Tweakers (formerly called Tweakers.net) is a Dutch technology website featuring news and information about hardware, software, games and the Internet. The name is derived from the verb "tweaking", which is a word geeks use to refer to optimisation of hardware.

Tweakers has grown substantially since its conception. Nowadays, it publishes news, reviews, features and video reports about technology subjects, with a strong focus on the Netherlands and Belgium. 

Tweakers has more features for the computer enthusiast, such as reviews, bi-monthly Best Buy guides, a classifieds section for jobs and used hardware, the Pricewatch and the Shop Survey, among others. While the majority of the reviews are written in Dutch, several articles covering non-standard topics are translated into English.

Tweakers currently has more than 1.000.000 members and its forum has over 29 million posts. It has won several awards, including "(Dutch) website of the year" in 2009, 2010, 2011, 2012, 2013 and 2014.

History 
The website was founded in 1998 by Femme Taken, a computer enthusiast, under the name World of Tweaking as a student's hobby project to offer a Dutch alternative to hardware review sites like Tom's Hardware Guide.

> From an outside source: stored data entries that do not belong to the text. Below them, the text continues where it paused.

-- ==== Sys2Proof/Machine/HerdBase.lean ====
section
/-! DEFINITION. The Herd page's own registers (chapter 16): membership (R484), event entries (R501), barrier entries
(R503), messages to send and the inbox (R504, R505), staging of an epoch (R507), fencing (R510), the crook (R511 to
R513), and writes to the pod and system group pages (R49, R506). -/

namespace Sys2Proof.Machine

open Sys2Proof

def putHerd (s : State) (f : HerdSt → HerdSt) : State := { s with herd := f s.herd }

/-- Tick number of the present Herd time (R491). -/
def herdTick (s : State) : Nat := herdTime s / 256

/-- A ring port. -/
def getRingSt (s : State) (head : Bool) : RingSt := if head then s.herd.head else s.herd.herd

def putRingSt (s : State) (head : Bool) (r : RingSt) : State :=
  putHerd s fun h => if head then { h with head := r } else { h with herd := r }

def ringJoined (s : State) (head : Bool) : Bool :=
  fbit s pgHERD (if head then F.HEAD_CTL_JOIN else F.HERD_CTL_JOIN)

def ringRole (s : State) (head : Bool) : Nat := fget s pgHERD (if head then F.HEAD_CTL_ROLE else F.HERD_CTL_ROLE)

/-- The role in force (R486): ROLE, until a standby takes over or a conflict demotes a master. -/
def ringActing (s : State) (head : Bool) : Nat := (getRingSt s head).acting

/-- Set the role in force; HERD_STS.ACTING shows that of the Herd ring. -/
def setActing (s : State) (head : Bool) (a : Nat) : State :=
  let s := putRingSt s head { getRingSt s head with acting := a }
  if head then s else fput s pgHERD F.HERD_STS_ACTING a

/-- A write of ROLE (R486). -/
def roleWrite (s : State) (head : Bool) (role : Nat) : State :=
  setActing (fput s pgHERD (if head then F.HEAD_CTL_ROLE else F.HERD_CTL_ROLE) role) head role

def lockedField (head : Bool) : Field := if head then F.HEAD_STS_LOCKED else F.HERD_STS_LOCKED
def holdoverField (head : Bool) : Field := if head then F.HEAD_STS_HOLDOVER else F.HERD_STS_HOLDOVER

/-- The master, or a member whose input is not locked, begins the wait for a recount; a member sends HOLD (R497,
R498). -/
def inputLost (s : State) (head : Bool) : State :=
  let r := getRingSt s head
  let s := fput s pgHERD (lockedField head) 0
  if r.acting = 1 then
    let again := r.wait.isNone || 2 ≤ r.phase
    putRingSt s head { r with wait := if again then some (herdTick s) else r.wait, phase := if again then 0 else r.phase }
  else emit (putRingSt s head { r with mute := true }) (.ringHold head)

/-- A write of JOIN opens or closes the slot's bypass: a package that joins has no locked input yet (R484, R497). -/
def joinWrite (s : State) (head join : Bool) : State :=
  let was := ringJoined s head
  let s := fputb s pgHERD (if head then F.HEAD_CTL_JOIN else F.HERD_CTL_JOIN) join
  if join == was then s
  else
    let r := getRingSt s head
    let s := putRingSt s head
      { r with heard := herdTick s, good := herdTick s, wait := none, phase := 0, mute := false, carry := [],
               slots := List.replicate 4 {} }
    let s := fput (fput s pgHERD (lockedField head) 0) pgHERD F.HERD_STS_RECOUNTING 0
    if join then
      let r := getRingSt s head
      if r.acting = 1 then putRingSt s head { r with wait := some (herdTick s) } else putRingSt s head { r with mute := true }
    else s

def execHerdJoin (src : Src) (head join : Bool) (s : State) : Out := .next (withSys s src fun s => joinWrite s head join)

/-! ## The delay table (R499) -/

/-- Entry `k` of a delay table, LINK in bits [15:0] and BYP in [31:16]; the Reset values stand where nothing was
written. -/
def tblEntry (s : State) (head : Bool) (k : Nat) : Nat := mgetD s.herd.tbl (bitN head * 256 + k % 256) 0x00100020

def tblSel (s : State) : Bool × Nat := (fbit s pgHERD F.HERD_TBLSEL_TABLE, fget s pgHERD F.HERD_TBLSEL_ENTRY)

def tblWrite (s : State) (v : Nat) : State :=
  let e := tblSel s
  putHerd s fun h => { h with tbl := mput h.tbl (bitN e.1 * 256 + e.2) v }

/-! ## Event entries (R501) -/

def evtWord (s : State) (n w : Nat) : Nat := mgetD s.herd.evt (n * 8 + w) 0
def evtTick (s : State) (n : Nat) : Nat := evtWord s n 0 + evtWord s n 1 * 2 ^ 32
def evtArmed (s : State) (n : Nat) : Bool := (fget s pgHERD F.HERD_EVTVALID_ARMED).testBit n

/-- ACTION is reserved, or a reserved field is not zero. -/
def evtBad (s : State) (n : Nat) : Bool :=
  let ctrl := evtWord s n 2
  let act := bits ctrl 3 1
  let width := match act with | 1 => 30 | 2 => 15 | _ => 8
  act == 0 || 3 < act || bits ctrl 31 4 != 0 || 2 ^ width ≤ evtWord s n 3 || evtWord s n 6 != 0 || evtWord s n 7 != 0 ||
    (2 ≤ act && evtWord s n 5 != 0) || (act == 3 && evtWord s n 4 != 0)

/-- Arm an entry, or set EVT_ERR. -/
def evtArm (s : State) (n : Nat) : State :=
  if evtBad s n then fput s pgHERD F.HERD_STS_EVT_ERR 1 else forBits s pgHERD F.HERD_EVTVALID_ARMED (2 ^ n)

/-- A write of a word of an entry: discarded and counted while the entry is armed; a write of CTRL with ARM = 1 arms
it. -/
def evtWrite (s : State) (n w v : Nat) : State :=
  if evtArmed s n then bump s pgHERD 14
  else
    let s := putHerd s fun h => { h with evt := mput h.evt (n * 8 + w) v }
    if w = 2 ∧ v.testBit 0 then evtArm s n else s

/-- Disarm entries. -/
def evtDisarm (s : State) (bits : Nat) : State :=
  let a := fget s pgHERD F.HERD_EVTVALID_ARMED
  fput s pgHERD F.HERD_EVTVALID_ARMED (a - (a &&& bits))

def execEventDisarm (src : Src) (bits : BitVec 32) (s : State) : Out :=
  .next (withSys s src fun s => evtDisarm s bits.toNat)

/-- The lowest free entry. -/
def evtFree (s : State) : Option Nat := (List.range 32).find? fun n => !evtArmed s n

/-- Put the 32 bytes of an entry into a free one and arm it: none when the table is full, and otherwise whether it
was armed. -/
def evtPlace (s : State) (e : List Byte) : Option (Bool × State) :=
  (evtFree s).map fun n =>
    let s := putHerd s fun h => { h with
      evt := (List.range 8).foldl (fun m w => mput m (n * 8 + w) (leNat ((e.drop (4 * w)).take 4))) h.evt }
    (!evtBad s n, evtArm s n)

/-! ## Barrier entries (R503) -/

def execBarrierArrive (src : Src) (bar : Nat) (s : State) : Out :=
  .next (if bar < 16 then
    let a := authOf s src
    let mine := match a with
      | .sys => true
      | .fold f => ctxFold s (fgeti s pgHERD F.HERD_BAR_CTX bar) == some f
      | .none => false
    if mine then guarded s src fun s => fputi s pgHERD F.HERD_BAR_ARRIVE bar 1 else denyWrite s a
  else s)

/-! ## Messages (R504, R505) -/

/-- The bytes of a MSG field: TYPE, STATE, SRC, DST, SEQ, LEN and the payload, 220 in all. -/
def msgBytes (typ st src dst seq : Nat) (payload : List Byte) : List Byte :=
  slice (leBytes 1 typ ++ leBytes 1 st ++ leBytes 2 src ++ leBytes 2 dst ++ leBytes 1 seq ++
    leBytes 1 (payload.length - 1) ++ payload) 0 220

def msgType (m : List Byte) : Nat := leNat (slice m 0 1)
def msgState (m : List Byte) : Nat := leNat (slice m 1 1)
def msgSrc (m : List Byte) : Nat := leNat (slice m 2 2)
def msgDst (m : List Byte) : Nat := leNat (slice m 4 2)
def msgSeq (m : List Byte) : Nat := leNat (slice m 6 1)
def msgLen (m : List Byte) : Nat := leNat (slice m 7 1) + 1
def msgPayload (m : List Byte) : List Byte := slice m 8 (min (msgLen m) 212)

/-- A message with another STATE. -/
def msgWithState (m : List Byte) (st : Nat) : List Byte := slice m 0 1 ++ leBytes 1 st ++ slice m 2 218

/-- Queue a message for a ring. -/
def msgQueue (s : State) (head soft : Bool) (m : List Byte) : State :=
  putHerd s fun h => { h with send := h.send ++ [{ bytes := m, head := head, soft := soft }] }

/-- The outbox as the bytes of a message; the part stamps SRC and STATE. -/
def outboxMsg (s : State) : List Byte :=
  let m := (List.range 55).flatMap fun w => leBytes 4 (mgetD s.herd.outbox w 0)
  slice m 0 1 ++ leBytes 1 1 ++ leBytes 2 (selfPkg s) ++ slice m 4 216

/-- A write of SEND: the outbox waits for an empty MSG field, unless its last message has not come back yet. -/
def msgSend (s : State) : State :=
  let m := outboxMsg s
  if (s.herd.send.any fun x => x.soft) || msgType m = 0 then s
  else fput (msgQueue s (fbit s pgHERD F.HERD_MSGCTL_RING) true m) pgHERD F.HERD_MSGCTL_OUT_STS 1

def execMsgSend (src : Src) (s : State) : Out := .next (withSys s src msgSend)

def inboxPop (s : State) : State := putHerd s fun h => { h with inbox := h.inbox.drop 1 }

def execMsgInPop (src : Src) (s : State) : Out := .next (withSys s src inboxPop)

/-- A message enters the inbox, or is refused when its sixteen entries are taken. -/
def inboxPut (s : State) (m : List Byte) : Option State :=
  if s.herd.inbox.length < 16 then some (putHerd s fun h => { h with inbox := h.inbox ++ [m] }) else none

/-! ## Epochs (R507) -/

def epochTick (s : State) : Nat :=
  fget s pgHERD F.HERD_EPOCH_TICK_LO_TICK_LO + fget s pgHERD F.HERD_EPOCH_TICK_HI_TICK_HI * 2 ^ 32

def epochExpect (s : State) : Nat := fpair s pgHERD F.HERD_EXPECT_LO_EXPECT_LO F.HERD_EXPECT_HI_EXPECT_HI 0

def epochPending (s : State) : Bool := s.herd.stage.isSome

/-- Stage the switch that HERD_EPOCH_NEXT, HERD_EPOCH_TICK and HERD_EXPECT name, unless one is pending. -/
def epochStage (s : State) : State :=
  if epochPending s then s
  else
    let s := putHerd s fun h => { h with stage := some (fget s pgHERD F.HERD_EPOCH_NEXT_NEXT, epochTick s, epochExpect s) }
    fput (fput s pgHERD F.HERD_STS_EPOCH_PEND 1) pgHERD F.HERD_EPOCH_TICK_HI_PEND 1

def execEpochStage (src : Src) (s : State) : Out := .next (withSys s src epochStage)

/-! ## Fencing (R510) -/

/-- Fence folds and the package, with a cause where anything is fenced that was not. -/
def fenceSet (s : State) (folds : Nat) (pkg : Bool) (cause : Nat) : State :=
  let f := fget s pgHERD F.HERD_FENCE_FOLDS
  let p := fbit s pgHERD F.HERD_FENCE_PKG
  let new := folds - (folds &&& f) != 0 || (pkg && !p)
  let s := fputb (fput s pgHERD F.HERD_FENCE_FOLDS (f ||| folds)) pgHERD F.HERD_FENCE_PKG (p || pkg)
  if new then fput s pgHERD F.HERD_FENCE_CAUSE cause else s

/-- Unfence folds and the package. -/
def fenceClear (s : State) (folds : Nat) (pkg : Bool) : State :=
  let f := fget s pgHERD F.HERD_FENCE_FOLDS
  let s := fput s pgHERD F.HERD_FENCE_FOLDS (f - (f &&& folds))
  if pkg then fput s pgHERD F.HERD_FENCE_PKG 0 else s

/-- A write of HERD_FENCE: a 1 fences and a 0 clears (R515). -/
def fenceWrite (s : State) (folds : Nat) (pkg : Bool) : State :=
  fenceSet (fenceClear s (0xFFFF - folds % 2 ^ 16) (!pkg)) (folds % 2 ^ 16) pkg 3

def execHerdFenceWrite (src : Src) (folds : BitVec 16) (pkg : Bool) (s : State) : Out :=
  .next (withSys s src fun s => fenceWrite s folds.toNat pkg)

/-! ## The crook (R511 to R513) -/

/-- LEASE_LEFT at the start of a lease: LEASE_MS, at least 1, saturating. -/
def leaseStart (s : State) : State :=
  fput s pgHERD F.CROOK_STS_LEASE_LEFT (min (max (fget s pgHERD F.CROOK_CTL_LEASE_MS) 1) 0x3FFF)

/-- A controller's CROOK_CAS: taken only while nobody owns it, released by its owner, and otherwise failed. -/
def crookCas (s : State) (pmc expect new : Nat) : State :=
  let me := pmc + 1
  let won (s : State) : State := putHerd s fun h => { h with cas := mput h.cas pmc () }
  if expect = 0 ∧ new = me ∧ crookOwner s = 0 then
    let s := fput s pgHERD F.CROOK_STS_OWNER me
    bump (won (leaseStart (fput s pgHERD F.CROOK_STS_GEN (fget s pgHERD F.CROOK_STS_GEN + 1)))) pgHERD 13
  else if expect = me ∧ new = 0 ∧ crookOwner s = me then
    won (fput (fput s pgHERD F.CROOK_STS_OWNER 0) pgHERD F.CROOK_STS_LEASE_LEFT 0)
  else putHerd s fun h => { h with cas := mdel h.cas pmc }

def execCrookCas (pmc expect new : Nat) (s : State) : Out := .next (if pmc < 2 then crookCas s pmc expect new else s)

/-- RENEW restarts the owner's lease; another's fails and is counted. -/
def crookRenew (s : State) (pmc : Nat) : State :=
  if crookOwner s = pmc + 1 then leaseStart s else bump s pgHERD 14

def execRenew (pmc : Nat) (s : State) : Out := .next (if pmc < 2 then crookRenew s pmc else s)

/-- The lease expires. -/
def execLeaseExpire (s : State) : Out :=
  .next (if crookOwner s = 0 then s
  else fput (fput s pgHERD F.CROOK_STS_OWNER 0) pgHERD F.CROOK_STS_LEASE_LEFT 0)

/-! ## Pod and system group pages (R49, R506) -/

/-- An event entry that writes a word of the package page at a tick. -/
def podEntry (tick off v : Nat) : List Byte :=
  leBytes 8 tick ++ leBytes 4 (1 + 1 * 2) ++ leBytes 4 (pgPKG + off / 4 * 2 ^ 20) ++ leBytes 4 v ++ leBytes 4 (2 ^ 32 - 1) ++
    leBytes 8 0

/-- A write to the pod or system page: REG_WRITE to every member, and an entry of the package's own, all for one
tick. -/
def podWrite (s : State) (system : Bool) (off v tick : Nat) : State :=
  let e := podEntry tick off v
  let s := msgQueue s false false (msgBytes 0x01 0x01 (selfPkg s) (if system then 0xFFFF else 0xFFFE) 0 e)
  match evtPlace s e with
  | some x => x.2
  | none => s

end Sys2Proof.Machine
end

As of March 2006, Tweakers has been taken over by the Dutch media conglomerate VNU, now known as The Nielsen Company. However, VNU Media has become owner of the website after The Nielsen Company had sold its Business Media division to private equity firm 3i.

In October 2012, Tweakers launched a new design, designed by Femme Taken, the founder. However, the new design met with criticism from their community. A couple of days later, Tweakers launched a new feature which enabled the community to change the appearance of the website.

The current responsive design was introduced on 6 January 2014. The Android and iOS apps were removed from their respective stores on 7 October 2014.

In February 2014 Tweakers significantly improved the price comparison tool for sim only contracts.

In June 2014 Tweakers added prices of Belgian webshops to the Pricewatch, which now shows prices from Dutch and Belgian webshops.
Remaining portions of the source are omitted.